Items from a data source:
┌──
-- ==== Sys2Proof/Laws/SMap.lean ====
section
/-! SUPPORT. The sparse map: a read after a write, and the canonical form every operation keeps. -/

namespace Sys2Proof.Machine

variable {α : Type} [DecidableEq α]

/-- Every key of the map is at least `lo`. -/
def SMap.lowKeys {α : Type} (lo : Nat) (m : SMap α) : Prop := ∀ e ∈ m, lo ≤ e.1

theorem SMap.wf_cons (d : α) (k : Nat) (v : α) (m : SMap α) :
    SMap.wf d ((k, v) :: m) = true ↔ v ≠ d ∧ SMap.lowKeys (k + 1) m ∧ SMap.wf d m = true := by
  induction m generalizing k v with
  | nil => simp [SMap.wf, SMap.lowKeys]
  | cons e m ih =>
    obtain ⟨k', v'⟩ := e
    have h2 := ih k' v'
    constructor
    · intro h
      simp only [SMap.wf, Bool.and_eq_true, decide_eq_true_eq] at h
      obtain ⟨⟨hk, hv⟩, hw⟩ := h
      refine ⟨hv, ?_, hw⟩
      obtain ⟨_, hlow, _⟩ := h2.1 hw
      intro e he
      rcases List.mem_cons.1 he with rfl | he
      · exact hk
      · have := hlow e he; omega
    · rintro ⟨hv, hlow, hw⟩
      simp only [SMap.wf, Bool.and_eq_true, decide_eq_true_eq]
      exact ⟨⟨hlow (k', v') (by simp), hv⟩, hw⟩

omit [DecidableEq α] in
theorem SMap.get_of_lowKeys (d : α) (m : SMap α) (k : Nat) (h : SMap.lowKeys (k + 1) m) : SMap.get d m k = d := by
  induction m with
  | nil => rfl
  | cons e m ih =>
    obtain ⟨k', v'⟩ := e
    have h1 : k + 1 ≤ k' := h (k', v') (by simp)
    have h2 : SMap.lowKeys (k + 1) m := fun e he => h e (by simp [he])
    have h3 : ¬ k' = k := by omega
    simp [SMap.get, h3, ih h2]

/-- A read of the key just written gives the value written. -/
theorem SMap.get_set_same (d : α) (m : SMap α) (k : Nat) (v : α) (h : SMap.wf d m = true) :
    SMap.get d (SMap.set d m k v) k = v := by
  induction m with
  | nil => by_cases hv : v = d <;> simp [SMap.set, SMap.get, hv]
  | cons e m ih =>
    obtain ⟨k', v'⟩ := e
    obtain ⟨hv', hlow, hw⟩ := (SMap.wf_cons d k' v' m).1 h
    rcases Nat.lt_trichotomy k k' with hk | rfl | hk
    · by_cases hv : v = d
      · subst hv
        have : SMap.get v ((k', v') :: m) k = v := by
          apply SMap.get_of_lowKeys
          intro e he
          rcases List.mem_cons.1 he with rfl | he
          · exact hk
          · have := hlow e he; omega
        simpa [SMap.set, hk] using this
      · simp [SMap.set, hk, hv, SMap.get]
    · by_cases hv : v = d
      · subst hv; simpa [SMap.set] using SMap.get_of_lowKeys v m k hlow
      · simp [SMap.set, hv, SMap.get]
    · have h1 : ¬ k < k' := by omega
      have h2 : ¬ k = k' := by omega
      have h3 : ¬ k' = k := by omega
      simp [SMap.set, h1, h2, h3, SMap.get, ih hw]

/-- A write leaves every other key alone. -/
theorem SMap.get_set_other (d : α) (m : SMap α) (k j : Nat) (v : α) (hj : j ≠ k) :
    SMap.get d (SMap.set d m k v) j = SMap.get d m j := by
  have hk : ¬ k = j := fun h => hj h.symm
  induction m with
  | nil => by_cases hv : v = d <;> simp [SMap.set, SMap.get, hv, hk]
  | cons e m ih =>
    obtain ⟨k', v'⟩ := e
    simp only [SMap.set]
    split
    · split <;> simp [SMap.get, hk]
    · split
      · next h => subst h; split <;> simp [SMap.get, hk]
      · simp only [SMap.get]; split
        · rfl
        · exact ih

theorem SMap.lowKeys_set (d : α) (m : SMap α) (lo k : Nat) (v : α) (hk : lo ≤ k) (h : SMap.lowKeys lo m) :
    SMap.lowKeys lo (SMap.set d m k v) := by
  induction m with
  | nil => by_cases hv : v = d <;> simp [SMap.set, SMap.lowKeys, hv, hk]
  | cons e m ih =>
    obtain ⟨k', v'⟩ := e
    have h1 : lo ≤ k' := h (k', v') (by simp)
    have h2 : SMap.lowKeys lo m := fun e he => h e (by simp [he])
    have hc : ∀ (a : Nat) (b : α) (n : SMap α), lo ≤ a → SMap.lowKeys lo n → SMap.lowKeys lo ((a, b) :: n) := by
      intro a b n ha hn e he
      rcases List.mem_cons.1 he with rfl | he
      · exact ha
      · exact hn e he
    simp only [SMap.set]
    split
    · split
      · exact hc _ _ _ h1 h2
      · exact hc _ _ _ hk (hc _ _ _ h1 h2)
    · split
      · split
        · exact h2
        · exact hc _ _ _ hk h2
      · exact hc _ _ _ h1 (ih h2)

/-- A write keeps the canonical form. -/
theorem SMap.wf_set (d : α) (m : SMap α) (k : Nat) (v : α) (h : SMap.wf d m = true) :
    SMap.wf d (SMap.set d m k v) = true := by
  induction m with
  | nil => by_cases hv : v = d <;> simp [SMap.set, SMap.wf, hv]
  | cons e m ih =>
    obtain ⟨k', v'⟩ := e
    obtain ⟨hv', hlow, hw⟩ := (SMap.wf_cons d k' v' m).1 h
    simp only [SMap.set]
    split
    · next hk =>
      split
      · exact h
      · next hv =>
        refine (SMap.wf_cons ..).2 ⟨hv, ?_, h⟩
        intro e he
        rcases List.mem_cons.1 he with rfl | he
        · exact hk
        · have := hlow e he; omega
    · split
      · next hk =>
        subst hk
        split
        · exact hw
        · next hv => exact (SMap.wf_cons ..).2 ⟨hv, hlow, hw⟩
      · next h1 h2 =>
        exact (SMap.wf_cons ..).2 ⟨hv', SMap.lowKeys_set d m (k' + 1) k v (by omega) hlow, ih hw⟩

/-- A change of one value keeps the canonical form. -/
theorem SMap.wf_upd (d : α) (m : SMap α) (k : Nat) (f : α → α) (h : SMap.wf d m = true) :
    SMap.wf d (SMap.upd d m k f) = true := SMap.wf_set d m k _ h

theorem SMap.get_upd_same (d : α) (m : SMap α) (k : Nat) (f : α → α) (h : SMap.wf d m = true) :
    SMap.get d (SMap.upd d m k f) k = f (SMap.get d m k) := SMap.get_set_same d m k _ h

theorem SMap.get_upd_other (d : α) (m : SMap α) (k j : Nat) (f : α → α) (hj : j ≠ k) :
    SMap.get d (SMap.upd d m k f) j = SMap.get d m j := SMap.get_set_other d m k j _ hj

/-- Dropping entries keeps the canonical form. -/
theorem SMap.wf_filter (d : α) (m : SMap α) (p : Nat × α → Bool) (h : SMap.wf d m = true) :
    SMap.wf d (m.filter p : SMap α) = true := by
  induction m with
  | nil => rfl
  | cons e m ih =>
    obtain ⟨k, v⟩ := e
    obtain ⟨hv, hlow, hw⟩ := (SMap.wf_cons d k v m).1 h
    by_cases hp : p (k, v)
    · rw [List.filter_cons_of_pos hp]
      exact (SMap.wf_cons ..).2 ⟨hv, fun e he => hlow e (List.mem_filter.1 he).1, ih hw⟩
    · rw [List.filter_cons_of_neg hp]; exact ih hw

/-- Dropping a range of keys keeps the canonical form. -/
theorem SMap.wf_dropRange (d : α) (m : SMap α) (lo hi : Nat) (h : SMap.wf d m = true) :
    SMap.wf d (SMap.dropRange m lo hi) = true := SMap.wf_filter d m _ h

/-- Stores from a list, one after the other, keep the canonical form. -/
theorem SMap.wf_foldl_set {β : Type} (d : α) (l : List β) (k : β → Nat) (v : β → α) (m : SMap α)
    (h : SMap.wf d m = true) : SMap.wf d (l.foldl (fun a e => SMap.set d a (k e) (v e)) m) = true := by
  induction l generalizing m with
  | nil => exact h
  | cons e l ih => exact ih _ (SMap.wf_set d m (k e) (v e) h)

/-- A map rebuilt value by value is in canonical form. -/
theorem SMap.wf_remap {β : Type} (d : α) (f : Nat → β → α) (m : SMap β) : SMap.wf d (SMap.remap d f m) = true :=
  SMap.wf_foldl_set d m (fun e => e.1) (fun e => f e.1 e.2) [] rfl

omit [DecidableEq α] in
/-- A read gives the default or a listed value. -/
theorem SMap.get_mem (d : α) (m : SMap α) (k : Nat) : SMap.get d m k = d ∨ (k, SMap.get d m k) ∈ m := by
  induction m with
  | nil => exact .inl rfl
  | cons e m ih =>
    obtain ⟨k', v⟩ := e
    simp only [SMap.get]
    split
    · next h => subst h; exact .inr (by simp)
    · rcases ih with h | h
      · exact .inl h
      · exact .inr (by simp [h])

/-- A listed value is the one read. -/
theorem SMap.get_of_mem (d : α) (m : SMap α) (k : Nat) (v : α) (h : SMap.wf d m = true) (hm : (k, v) ∈ m) :
    SMap.get d m k = v := by
  induction m with
  | nil => cases hm
  | cons e m ih =>
    obtain ⟨k', v'⟩ := e
    obtain ⟨_, hlow, hw⟩ := (SMap.wf_cons d k' v' m).1 h
    rcases List.mem_cons.1 hm with he | he
    · cases he; simp [SMap.get]
    · have h1 : k' + 1 ≤ k := hlow (k, v) he
      have h2 : ¬ k' = k := by omega
      simp [SMap.get, h2, ih hw he]

/-- What holds of every value stored, and of every value before, holds of every value after. -/
theorem SMap.get_foldl_set {β : Type} {P : α → Prop} (d : α) (l : List β) (k : β → Nat) (v : β → α) (m : SMap α)
    (h : SMap.wf d m = true) (hm : ∀ j, P (SMap.get d m j)) (hv : ∀ e ∈ l, P (v e)) :
    ∀ j, P (SMap.get d (l.foldl (fun a e => SMap.set d a (k e) (v e)) m) j) := by
  induction l generalizing m with
  | nil => exact hm
  | cons e l ih =>
    refine ih _ (SMap.wf_set d m (k e) (v e) h) (fun j => ?_) fun e he => hv e (by simp [he])
    by_cases hj : j = k e
    · subst hj; rw [SMap.get_set_same d m _ _ h]; exact hv e (by simp)
    · rw [SMap.get_set_other d m _ _ _ hj]; exact hm j

/-- A rebuilt map holds values of the function alone. -/
theorem SMap.get_remap {β : Type} {P : α → Prop} (d : α) (f : Nat → β → α) (m : SMap β) (hd : P d)
    (hf : ∀ e ∈ m, P (f e.1 e.2)) : ∀ j, P (SMap.get d (SMap.remap d f m) j) :=
  SMap.get_foldl_set d m (fun e => e.1) (fun e => f e.1 e.2) [] rfl (fun _ => hd) hf

/-- A selection that keeps the keys and lists no default keeps the canonical form. -/
theorem SMap.wf_filterMap {β : Type} [DecidableEq β] (d : α) (d' : β) (m : SMap α) (g : Nat × α → Option (Nat × β))
    (h : SMap.wf d m = true) (hg : ∀ e r, g e = some r → r.1 = e.1 ∧ r.2 ≠ d') :
    SMap.wf d' (m.filterMap g : SMap β) = true := by
  induction m with
  | nil => rfl
  | cons e m ih =>
    obtain ⟨k, v⟩ := e
    obtain ⟨_, hlow, hw⟩ := (SMap.wf_cons d k v m).1 h
    rw [List.filterMap_cons]
    split
    · exact ih hw
    · next r hr =>
      obtain ⟨h1, h2⟩ := hg _ _ hr
      obtain ⟨k', w⟩ := r
      refine (SMap.wf_cons ..).2 ⟨h2, fun e he => ?_, ih hw⟩
      obtain ⟨a, ha, hae⟩ := List.mem_filterMap.1 he
      rw [(hg _ _ hae).1]
      have := hlow a ha
      simp only at h1
      omega

/-- A store of bytes keeps the canonical form. -/
theorem SMap.wf_setBytes (m : SMap Byte) (a : Nat) (bs : List Byte) (h : SMap.wf 0 m = true) :
    SMap.wf 0 (SMap.setBytes m a bs) = true := by
  induction bs generalizing m a with
  | nil => exact h
  | cons b bs ih => exact ih _ _ (SMap.wf_set 0 m a b h)

/-- A store of one beat keeps the canonical form. -/
theorem SMap.wf_setBeat (m : SMap Byte) (a : Nat) (b : Beat) (h : SMap.wf 0 m = true) :
    SMap.wf 0 (SMap.setBeat m a b) = true := SMap.wf_setBytes m a _ h

/-- A store of bytes leaves every byte outside it alone. -/
theorem SMap.get_setBytes_other (m : SMap Byte) (a j : Nat) (bs : List Byte) (hj : j < a ∨ a + bs.length ≤ j) :
    SMap.get 0 (SMap.setBytes m a bs) j = SMap.get 0 m j := by
  induction bs generalizing m a with
  | nil => rfl
  | cons b bs ih =>
    simp only [List.length_cons] at hj
    rw [SMap.setBytes, ih _ _ (by omega), SMap.get_set_other 0 m a j b (by omega)]

/-- The bytes stored are the bytes read back. -/
theorem SMap.getBytes_setBytes (m : SMap Byte) (a : Nat) (bs : List Byte) (h : SMap.wf 0 m = true) :
    SMap.getBytes (SMap.setBytes m a bs) a bs.length = bs := by
  induction bs generalizing m a with
  | nil => rfl
  | cons b bs ih =>
    have hw := SMap.wf_set 0 m a b h
    rw [SMap.setBytes, List.length_cons, SMap.getBytes, ih _ _ hw,
      SMap.get_setBytes_other _ _ _ _ (by omega), SMap.get_set_same 0 m a b h]

theorem leBytes_length (n v : Nat) : (leBytes n v).length = n := by
  induction n generalizing v with
  | zero => rfl
  | succ n ih => simp [leBytes, ih]

theorem leNat_leBytes (n v : Nat) : leNat (leBytes n v) = v % 256 ^ n := by
  induction n generalizing v with
  | zero => simp [leBytes, leNat, Nat.mod_one]
  | succ n ih =>
    simp only [leBytes, leNat, ih, BitVec.toNat_ofNat]
    rw [show v % 2 ^ 8 = v % 256 from rfl, Nat.pow_succ', Nat.mod_mul]

/-- A beat is the beat of its bytes. -/
theorem beatOf_beatBytes (b : Beat) : beatOf (beatBytes b) = b := by
  have h1 : (beatBytes b).length = 64 := leBytes_length 64 _
  rw [beatOf, List.take_of_length_le (by omega), beatBytes, leNat_leBytes]
  apply BitVec.eq_of_toNat_eq
  have h2 : (256 : Nat) ^ 64 = 2 ^ 512 := by rw [show (256 : Nat) = 2 ^ 8 from rfl, ← Nat.pow_mul]
  rw [h2, BitVec.toNat_ofNat, Nat.mod_mod, Nat.mod_eq_of_lt b.isLt]

/-- A beat reads back as it was stored. -/
theorem SMap.getBeat_setBeat (m : SMap Byte) (a : Nat) (b : Beat) (h : SMap.wf 0 m = true) :
    SMap.getBeat (SMap.setBeat m a b) a = b := by
  have h1 : (beatBytes b).length = 64 := leBytes_length 64 _
  have h2 := SMap.getBytes_setBytes m a (beatBytes b) h
  rw [h1] at h2
  rw [SMap.getBeat, SMap.setBeat, h2, beatOf_beatBytes]

/-- A store of a beat leaves every byte outside its 64 alone. -/
theorem SMap.get_setBeat_other (m : SMap Byte) (a j : Nat) (b : Beat) (hj : j < a ∨ a + 64 ≤ j) :
    SMap.get 0 (SMap.setBeat m a b) j = SMap.get 0 m j :=
  SMap.get_setBytes_other m a j _ (by rw [beatBytes, leBytes_length]; exact hj)

end Sys2Proof.Machine
end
└──
_What you will do_.
What is needed is every line of the records above that contains the word "leaves".

_Result for this exercise_.
/-- A write leaves every other key alone. -/
/-- A store of bytes leaves every byte outside it alone. -/
/-- A store of a beat leaves every byte outside its 64 alone. -/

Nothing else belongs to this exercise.